Thinking ahead — planning what outputs are needed before designing the process; identifying pre-conditions, post-conditions, and the order in which steps must happen. For example, a sorting algorithm must consider that its output must satisfy a specific ordering property before a step is written.

Thinking procedurally — breaking a complex task into a sequence of clearly ordered steps that, when followed, produce the desired result. For example, writing a recipe as numbered steps.
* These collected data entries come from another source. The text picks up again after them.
-- ==== Sys2Proof/Machine/HostPort.lean ====
section
/-! DEFINITION. What the host makes of the core's ports: spec/70_reset_and_hazards.md R103, R104;
spec/60_exceptions.md R95, R97. -/

namespace Sys2Proof.Machine

/-- A decimal digit. -/
def digit (n : Nat) : Char := Char.ofNat (48 + n % 10)

/-- A byte's unsigned decimal digits, no sign and no leading zeros (R103, D21). -/
def decimal (v : Byte) : List Char :=
  let n := v.toNat
  (if 100 ≤ n then [digit (n / 100)] else []) ++ (if 10 ≤ n then [digit (n / 10)] else []) ++
    [digit n]

/-- The text on the standard output stream: each byte in program order, in decimal, with a newline
(R18, R103). -/
def stdout (out : List Byte) : List Char := out.flatMap fun v => decimal v ++ ['\n']

/-- An uppercase hexadecimal digit. -/
def hexDigit (n : Nat) : Char :=
  if n % 16 < 10 then Char.ofNat (48 + n % 16) else Char.ofNat (55 + n % 16)

/-- Two uppercase hexadecimal digits (R95). -/
def hex2 (n : Nat) : List Char := [hexDigit (n / 16), hexDigit n]

/-- The fields of a trace record: pc, opcode, the two bytes after it and the eight registers, as R95
lists them. DESIGN CHOICE (unsafe for another order): the registers stand in the order R0 to R7, which
R95 and D19 do not give (log entry 7). -/
def TraceRecord.fields (r : TraceRecord) : List (List Char) :=
  [hex2 r.pc, hex2 r.op.toNat, hex2 r.opA.toNat, hex2 r.opB.toNat] ++
    r.x.toList.map fun v => hex2 v.toNat

/-- Fields written one after another, the next separator in each gap between two of them. -/
def joinFields : List (List Char) → List (List Char) → List Char
  | [], _ => []
  | [f], _ => f
  | f :: fs, seps => f ++ seps.headD [] ++ joinFields fs seps.tail

/-- The text of a trace record under a trace format (R95, D19). DESIGN CHOICE (unsafe for a layout
outside it): the record is its lead, its twelve fields in the order of `fields` with a separator of its
own in each gap, and its close, the same for every record (log entry 7). -/
def TraceRecord.render (f : TraceFormat) (r : TraceRecord) : List Char :=
  f.lead ++ joinFields r.fields f.seps.toList ++ f.close

/-- What the trace port emits: every record where the port is present, nothing where it is not
(R95, U8). -/
def State.tracePort (s : State) : List TraceRecord :=
  if Config.traceEnabled then s.trace else []

/-- The trace text of a run (R95). -/
def State.traceText (s : State) : List Char :=
  s.tracePort.flatMap (TraceRecord.render Config.traceFormat)

/-- The diagnostic of a faulted run, any text (R97, U6). Left open. -/
opaque Config.diagnosticText : FaultRecord → List Char

/-- The diagnostic of a failed load, any text (R97, R101, U6). Left open. -/
opaque Config.loadDiagnosticText : FaultDetail → List Char

/-- The exit status the host reports: 0 after HALTED, `EXIT_STATUS_FAULT` after FAULTED, none while
the engine runs (R97, R103). -/
def exitStatus (s : State) : Option Nat :=
  match s.state with
  | .running => none
  | .halted => some 0
  | .faulted => some Config.exitStatusFault

/-- The diagnostic the host prints: for a faulted run only (R97, R103). -/
def State.diagnostic (s : State) : Option (List Char) := s.fault.map Config.diagnosticText

/-- The exit status and the diagnostic of a load that fails (R101, R97); none where it succeeds. -/
def loadExit {α : Type} : Raises α → Option (Nat × List Char)
  | .ok _ => none
  | .error d => some (Config.exitStatusFault, Config.loadDiagnosticText d)

/-- The observation of a finished run (R104). -/
structure Observation where
  out : List Byte
  mem : Memory
  x : RegFile
  pc : Nat
  fl : FlagReg
  deriving DecidableEq, Repr

/-- A run is observed in a final state, which is HALTED alone (R104). -/
def State.observe (s : State) : Option Observation :=
  if s.state = .halted then
    some { out := s.out, mem := s.mem, x := s.x, pc := s.pc, fl := s.fl }
  else none

end Sys2Proof.Machine
end

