-- ==== Sys2Proof/Tests/Slice0.lean ====
section
/-! SUPPORT. The model's own tests. Expected results are those of spec/95_test_vectors.md (V1 to V88, W1
to W9), worked from the rules by the spec's writer, or hand-worked from the encoding table of R39 and
R42; none comes from the model. Then a witness for the hypotheses of each statement. -/

namespace Sys2Proof.Tests

open Sys2Proof Sys2Proof.Machine

/-- A state that differs from reset in pc, the bytes from pc on, and some registers. -/
def stateAt (pc : Nat) (bytes : List Byte) (regs : List (RegIndex × Byte)) : State :=
  { State.reset with
    pc := pc
    mem := (bytes.zipIdx pc).foldl (fun m b => Memory.write m b.2 b.1) []
    x := regs.foldl (fun x r => x.set r.1 r.2) State.reset.x }

/-- The next state, if there is one. -/
def after (s : State) : Option State :=
  match step s with
  | .next t => some t
  | _ => none

/-- A register and the pc after a step. -/
def regAndPc (r : RegIndex) (s : State) : Option (Byte × Nat) := (after s).map fun t => (t.x[r], t.pc)

/-- The detail and the opcode of the fault a step takes, with the pc it leaves. -/
def faultOf (s : State) : Option (FaultDetail × Option Byte × Nat) :=
  (after s).bind fun t => t.fault.map fun r => (r.detail, r.opcode, t.pc)

/-! Well-formedness: one ill-formed term for each check. -/

theorem test_wellFormed_refuses_A_of_RI : (Instr.ldi 8 0).wellFormed = false := by decide
theorem test_wellFormed_refuses_A_of_R : (Instr.push 255).wellFormed = false := by decide
theorem test_wellFormed_refuses_A_of_RR : (Instr.add 8 0).wellFormed = false := by decide
theorem test_wellFormed_refuses_B_of_RR : (Instr.add 7 8).wellFormed = false := by decide
theorem test_wellFormed_admits_any_immediate : (Instr.ldi 7 255).wellFormed = true := by decide

/-! Decoding: a word of each instruction, written out from R39 and R42, first byte lowest. -/

theorem test_decode_ldi : decodeTableWord 24 0b00001000_00000000_10000010 = some (.ldi 0 8) := by decide
theorem test_decode_prn : decodeTableWord 16 0b00000011_01000111 = some (.prn 3) := by decide
theorem test_decode_hlt : decodeTableWord 8 0b00000001 = some .hlt := by decide
theorem test_decode_mul : decodeTableWord 24 0b00000110_00000101_10100010 = some (.mul 5 6) := by decide
theorem test_decode_add : decodeTableWord 24 0b00000010_00000001_10100000 = some (.add 1 2) := by decide
theorem test_decode_push : decodeTableWord 16 0b00000110_01000101 = some (.push 6) := by decide
theorem test_decode_pop : decodeTableWord 16 0b00000001_01000110 = some (.pop 1) := by decide
theorem test_decode_call : decodeTableWord 16 0b00000111_01010000 = some (.call 7) := by decide
theorem test_decode_ret : decodeTableWord 8 0b00010001 = some .ret := by decide
theorem test_decode_cmp : decodeTableWord 24 0b00000100_00000011_10100111 = some (.cmp 3 4) := by decide
theorem test_decode_jmp : decodeTableWord 16 0b00000101_01010100 = some (.jmp 5) := by decide
theorem test_decode_jeq : decodeTableWord 16 0b00000010_01010101 = some (.jeq 2) := by decide
theorem test_decode_jne : decodeTableWord 16 0b00000100_01010110 = some (.jne 4) := by decide
theorem test_decode_and : decodeTableWord 24 0b00000010_00000001_10101000 = some (.and 1 2) := by decide
theorem test_decode_or : decodeTableWord 24 0b00000010_00000001_10101010 = some (.or 1 2) := by decide
theorem test_decode_xor : decodeTableWord 24 0b00000010_00000001_10101011 = some (.xor 1 2) := by decide
theorem test_decode_shl : decodeTableWord 24 0b00000010_00000001_10101100 = some (.shl 1 2) := by decide
theorem test_decode_shr : decodeTableWord 24 0b00000010_00000001_10101101 = some (.shr 1 2) := by decide
theorem test_decode_mod : decodeTableWord 24 0b00000010_00000001_10100100 = some (.mod 1 2) := by decide
theorem test_decode_not : decodeTableWord 16 0b00000010_01101001 = some (.not 2) := by decide
/-- Operand words the table gives no bits are zeros; a register operand above 7 still decodes. -/
theorem test_decode_short_word : decodeTableWord 8 0b11111111_10100000 = some (.add 0 0) := by decide
theorem test_decode_register_above_seven : decodeTableWord 16 0xFF45 = some (.push 255) := by decide
/-- V1, V2, V3. -/
theorem test_decode_illegal :
    [0x00, 0xFF, 0xA1].map (decodeTableWord 8) = [none, none, none] := by decide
Thinking concurrently — identifying parts of a problem that can be done simultaneously (in parallel) rather than sequentially. For example, a search engine crawls multiple web pages at the same time rather than one after another.

IB Paper 1 often asks students to “identify the thinking approach” in a scenario and justify it. The key is to match the specific action described to the correct approach: abstracting = ignoring detail; thinking ahead = planning outputs first; procedural = sequential steps; concurrent = parallelism. One approach, one justification.


Flowcharts

A flowchart is a visual representation of an algorithm, using standardised symbols to show the sequence of steps, decisions, and loops. Flowcharts help communicate an algorithm’s logic before writing code or pseudocode.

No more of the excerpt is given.